#### Problem requirements
Among the entries below, one line contains "none, 0, false⟩" and another contains "let one (p : Page) : Nat". Transcribe those two lines and every line between them, exactly.

---- Supplied data

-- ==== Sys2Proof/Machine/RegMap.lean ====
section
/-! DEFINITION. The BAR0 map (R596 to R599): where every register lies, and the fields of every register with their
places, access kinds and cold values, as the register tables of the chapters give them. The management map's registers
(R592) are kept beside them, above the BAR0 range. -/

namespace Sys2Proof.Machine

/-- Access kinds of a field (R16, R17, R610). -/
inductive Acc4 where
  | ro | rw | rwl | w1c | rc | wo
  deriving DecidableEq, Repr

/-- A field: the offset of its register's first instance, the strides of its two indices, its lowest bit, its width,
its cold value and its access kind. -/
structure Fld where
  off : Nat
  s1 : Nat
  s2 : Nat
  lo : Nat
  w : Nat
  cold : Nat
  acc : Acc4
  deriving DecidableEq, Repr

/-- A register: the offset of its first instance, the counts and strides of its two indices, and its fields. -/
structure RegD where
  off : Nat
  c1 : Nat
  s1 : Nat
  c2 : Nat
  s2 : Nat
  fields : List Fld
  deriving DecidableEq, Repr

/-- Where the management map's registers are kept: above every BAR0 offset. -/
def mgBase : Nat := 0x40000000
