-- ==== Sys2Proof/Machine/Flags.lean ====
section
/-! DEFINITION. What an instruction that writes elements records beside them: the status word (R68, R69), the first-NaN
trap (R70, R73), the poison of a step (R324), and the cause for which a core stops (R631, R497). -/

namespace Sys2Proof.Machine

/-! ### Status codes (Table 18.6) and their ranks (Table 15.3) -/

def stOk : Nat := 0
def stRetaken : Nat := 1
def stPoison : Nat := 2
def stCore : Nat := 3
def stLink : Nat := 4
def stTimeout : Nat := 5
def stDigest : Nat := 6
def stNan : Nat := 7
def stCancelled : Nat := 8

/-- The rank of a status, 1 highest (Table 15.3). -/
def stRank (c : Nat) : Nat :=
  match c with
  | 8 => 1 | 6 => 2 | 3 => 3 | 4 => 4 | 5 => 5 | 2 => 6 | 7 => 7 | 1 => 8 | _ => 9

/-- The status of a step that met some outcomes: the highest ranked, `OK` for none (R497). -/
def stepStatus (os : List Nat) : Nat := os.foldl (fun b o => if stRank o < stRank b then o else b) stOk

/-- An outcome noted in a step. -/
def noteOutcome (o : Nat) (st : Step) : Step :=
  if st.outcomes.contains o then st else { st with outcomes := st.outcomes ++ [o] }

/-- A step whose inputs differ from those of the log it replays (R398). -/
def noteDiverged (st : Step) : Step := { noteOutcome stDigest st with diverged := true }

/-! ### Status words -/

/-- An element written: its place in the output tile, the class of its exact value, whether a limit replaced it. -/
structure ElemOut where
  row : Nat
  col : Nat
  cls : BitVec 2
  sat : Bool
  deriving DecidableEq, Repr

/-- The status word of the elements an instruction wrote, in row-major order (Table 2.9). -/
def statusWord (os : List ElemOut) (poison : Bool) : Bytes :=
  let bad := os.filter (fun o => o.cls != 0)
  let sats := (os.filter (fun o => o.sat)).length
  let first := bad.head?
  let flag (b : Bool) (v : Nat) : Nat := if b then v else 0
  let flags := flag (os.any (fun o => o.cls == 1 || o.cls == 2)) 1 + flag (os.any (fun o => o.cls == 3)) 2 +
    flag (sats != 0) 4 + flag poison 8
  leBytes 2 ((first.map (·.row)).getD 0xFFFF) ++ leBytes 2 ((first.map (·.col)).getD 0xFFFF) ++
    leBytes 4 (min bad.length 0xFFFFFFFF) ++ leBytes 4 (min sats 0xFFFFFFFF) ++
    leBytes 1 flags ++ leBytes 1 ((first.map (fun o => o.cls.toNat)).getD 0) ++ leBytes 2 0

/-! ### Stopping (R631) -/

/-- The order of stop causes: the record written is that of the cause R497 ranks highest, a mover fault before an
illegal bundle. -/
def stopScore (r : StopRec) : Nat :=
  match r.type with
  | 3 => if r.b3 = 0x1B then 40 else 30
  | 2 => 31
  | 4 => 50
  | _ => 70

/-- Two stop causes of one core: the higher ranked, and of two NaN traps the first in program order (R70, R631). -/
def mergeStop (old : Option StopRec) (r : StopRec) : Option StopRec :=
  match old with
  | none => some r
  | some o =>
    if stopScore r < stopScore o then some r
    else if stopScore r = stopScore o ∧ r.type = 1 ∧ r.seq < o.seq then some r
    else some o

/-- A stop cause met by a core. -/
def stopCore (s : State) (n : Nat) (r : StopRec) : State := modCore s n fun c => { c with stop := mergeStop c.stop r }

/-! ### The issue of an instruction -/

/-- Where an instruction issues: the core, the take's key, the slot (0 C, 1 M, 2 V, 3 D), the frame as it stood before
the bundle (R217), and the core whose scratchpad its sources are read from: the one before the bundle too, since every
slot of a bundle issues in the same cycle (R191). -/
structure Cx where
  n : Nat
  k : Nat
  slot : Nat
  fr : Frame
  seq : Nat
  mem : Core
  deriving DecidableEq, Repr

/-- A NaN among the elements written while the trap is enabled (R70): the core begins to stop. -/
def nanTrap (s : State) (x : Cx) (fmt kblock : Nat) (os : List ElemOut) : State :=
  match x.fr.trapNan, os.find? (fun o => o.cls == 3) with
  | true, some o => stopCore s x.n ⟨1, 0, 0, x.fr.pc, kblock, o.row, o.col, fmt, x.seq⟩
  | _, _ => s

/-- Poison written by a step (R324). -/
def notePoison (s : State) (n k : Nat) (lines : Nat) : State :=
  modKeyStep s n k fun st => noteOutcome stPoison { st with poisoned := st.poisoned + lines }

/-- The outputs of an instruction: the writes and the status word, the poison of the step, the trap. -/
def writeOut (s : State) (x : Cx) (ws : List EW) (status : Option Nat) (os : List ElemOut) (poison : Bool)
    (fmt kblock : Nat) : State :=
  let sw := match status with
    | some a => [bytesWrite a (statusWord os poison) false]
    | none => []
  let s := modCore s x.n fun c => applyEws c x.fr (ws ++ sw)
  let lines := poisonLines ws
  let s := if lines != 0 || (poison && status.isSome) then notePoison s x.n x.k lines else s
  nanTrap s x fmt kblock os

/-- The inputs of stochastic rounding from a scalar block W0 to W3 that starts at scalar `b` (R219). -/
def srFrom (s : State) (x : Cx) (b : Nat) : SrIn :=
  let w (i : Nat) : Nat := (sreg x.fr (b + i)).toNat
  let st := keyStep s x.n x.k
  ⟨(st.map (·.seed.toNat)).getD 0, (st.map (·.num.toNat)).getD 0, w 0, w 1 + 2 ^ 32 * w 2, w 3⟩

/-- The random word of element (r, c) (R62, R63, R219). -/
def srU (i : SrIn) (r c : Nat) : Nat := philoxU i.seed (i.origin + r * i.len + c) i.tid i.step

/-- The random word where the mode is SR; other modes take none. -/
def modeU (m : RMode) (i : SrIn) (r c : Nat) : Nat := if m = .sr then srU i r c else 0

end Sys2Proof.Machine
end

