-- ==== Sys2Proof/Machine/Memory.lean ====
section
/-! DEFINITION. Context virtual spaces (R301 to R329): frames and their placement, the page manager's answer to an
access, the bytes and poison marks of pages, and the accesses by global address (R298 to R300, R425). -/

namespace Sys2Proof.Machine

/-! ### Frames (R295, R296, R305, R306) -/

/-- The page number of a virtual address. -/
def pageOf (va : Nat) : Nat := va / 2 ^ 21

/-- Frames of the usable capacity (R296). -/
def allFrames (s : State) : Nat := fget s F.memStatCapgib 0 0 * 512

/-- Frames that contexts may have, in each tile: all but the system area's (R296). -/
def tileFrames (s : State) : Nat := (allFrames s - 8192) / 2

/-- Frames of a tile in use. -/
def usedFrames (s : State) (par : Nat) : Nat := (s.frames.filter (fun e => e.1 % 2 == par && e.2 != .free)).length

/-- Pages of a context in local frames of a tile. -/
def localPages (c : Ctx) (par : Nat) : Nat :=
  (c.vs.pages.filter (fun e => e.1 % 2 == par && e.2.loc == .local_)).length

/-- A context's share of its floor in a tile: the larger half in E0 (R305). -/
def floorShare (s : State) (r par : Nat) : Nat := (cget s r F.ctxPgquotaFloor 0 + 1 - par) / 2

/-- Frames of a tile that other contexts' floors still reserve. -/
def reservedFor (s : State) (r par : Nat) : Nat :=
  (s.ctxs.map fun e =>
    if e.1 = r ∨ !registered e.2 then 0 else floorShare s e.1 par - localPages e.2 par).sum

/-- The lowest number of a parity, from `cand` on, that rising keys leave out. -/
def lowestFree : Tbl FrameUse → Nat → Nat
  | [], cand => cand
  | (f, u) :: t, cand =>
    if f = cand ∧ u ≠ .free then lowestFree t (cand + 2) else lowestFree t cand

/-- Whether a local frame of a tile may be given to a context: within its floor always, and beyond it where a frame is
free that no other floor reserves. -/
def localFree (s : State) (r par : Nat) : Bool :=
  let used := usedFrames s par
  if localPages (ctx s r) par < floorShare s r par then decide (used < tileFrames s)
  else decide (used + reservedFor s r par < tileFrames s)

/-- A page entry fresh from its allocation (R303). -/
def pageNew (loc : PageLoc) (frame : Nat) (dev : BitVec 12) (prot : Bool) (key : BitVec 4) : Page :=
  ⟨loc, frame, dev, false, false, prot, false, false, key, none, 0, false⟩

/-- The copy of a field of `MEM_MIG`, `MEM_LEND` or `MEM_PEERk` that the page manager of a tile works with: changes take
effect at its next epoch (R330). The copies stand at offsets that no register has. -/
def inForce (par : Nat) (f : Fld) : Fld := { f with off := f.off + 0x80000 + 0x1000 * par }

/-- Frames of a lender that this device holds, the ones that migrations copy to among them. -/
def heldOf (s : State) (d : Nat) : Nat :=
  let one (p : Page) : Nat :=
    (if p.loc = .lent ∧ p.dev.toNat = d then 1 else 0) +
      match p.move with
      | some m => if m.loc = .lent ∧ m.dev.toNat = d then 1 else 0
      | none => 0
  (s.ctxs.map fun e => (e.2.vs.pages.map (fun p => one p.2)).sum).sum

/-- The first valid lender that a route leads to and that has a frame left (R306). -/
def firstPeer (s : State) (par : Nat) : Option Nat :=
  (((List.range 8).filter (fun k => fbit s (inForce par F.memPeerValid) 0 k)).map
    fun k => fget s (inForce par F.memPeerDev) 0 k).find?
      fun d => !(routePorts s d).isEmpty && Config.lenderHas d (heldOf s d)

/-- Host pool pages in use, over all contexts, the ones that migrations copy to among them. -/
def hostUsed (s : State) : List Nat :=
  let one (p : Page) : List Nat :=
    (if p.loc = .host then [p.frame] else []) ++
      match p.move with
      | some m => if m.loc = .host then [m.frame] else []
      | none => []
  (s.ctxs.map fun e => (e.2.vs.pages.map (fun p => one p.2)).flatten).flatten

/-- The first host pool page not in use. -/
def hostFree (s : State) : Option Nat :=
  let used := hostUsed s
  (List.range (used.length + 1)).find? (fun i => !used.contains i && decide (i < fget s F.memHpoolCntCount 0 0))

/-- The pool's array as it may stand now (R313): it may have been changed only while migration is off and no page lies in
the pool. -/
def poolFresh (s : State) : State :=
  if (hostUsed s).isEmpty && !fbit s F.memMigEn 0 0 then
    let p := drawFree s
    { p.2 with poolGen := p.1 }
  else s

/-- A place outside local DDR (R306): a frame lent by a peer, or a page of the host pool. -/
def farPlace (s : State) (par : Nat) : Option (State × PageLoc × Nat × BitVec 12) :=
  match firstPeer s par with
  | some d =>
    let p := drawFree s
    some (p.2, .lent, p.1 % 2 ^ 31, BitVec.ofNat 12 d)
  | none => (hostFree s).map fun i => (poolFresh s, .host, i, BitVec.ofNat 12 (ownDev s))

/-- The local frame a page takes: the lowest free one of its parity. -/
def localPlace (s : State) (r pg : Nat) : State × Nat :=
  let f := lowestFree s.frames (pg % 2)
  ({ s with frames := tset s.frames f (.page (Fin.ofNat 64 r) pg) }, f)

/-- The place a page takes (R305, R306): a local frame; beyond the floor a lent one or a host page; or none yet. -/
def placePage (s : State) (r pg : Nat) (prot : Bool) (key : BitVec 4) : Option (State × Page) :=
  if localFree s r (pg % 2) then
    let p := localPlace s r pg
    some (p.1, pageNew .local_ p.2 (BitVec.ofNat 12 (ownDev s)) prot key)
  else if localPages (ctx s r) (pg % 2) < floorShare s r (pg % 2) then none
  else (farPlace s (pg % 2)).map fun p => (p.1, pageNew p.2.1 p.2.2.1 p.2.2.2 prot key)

--------

#### Solved exercise
  ⟨loc, frame, dev, false, false, prot, false, false, key, none, 0, false⟩

/-- The copy of a field of `MEM_MIG`, `MEM_LEND` or `MEM_PEERk` that the page manager of a tile works with: changes take
effect at its next epoch (R330). The copies stand at offsets that no register has. -/
def inForce (par : Nat) (f : Fld) : Fld := { f with off := f.off + 0x80000 + 0x1000 * par }

/-- Frames of a lender that this device holds, the ones that migrations copy to among them. -/
def heldOf (s : State) (d : Nat) : Nat :=
  let one (p : Page) : Nat :=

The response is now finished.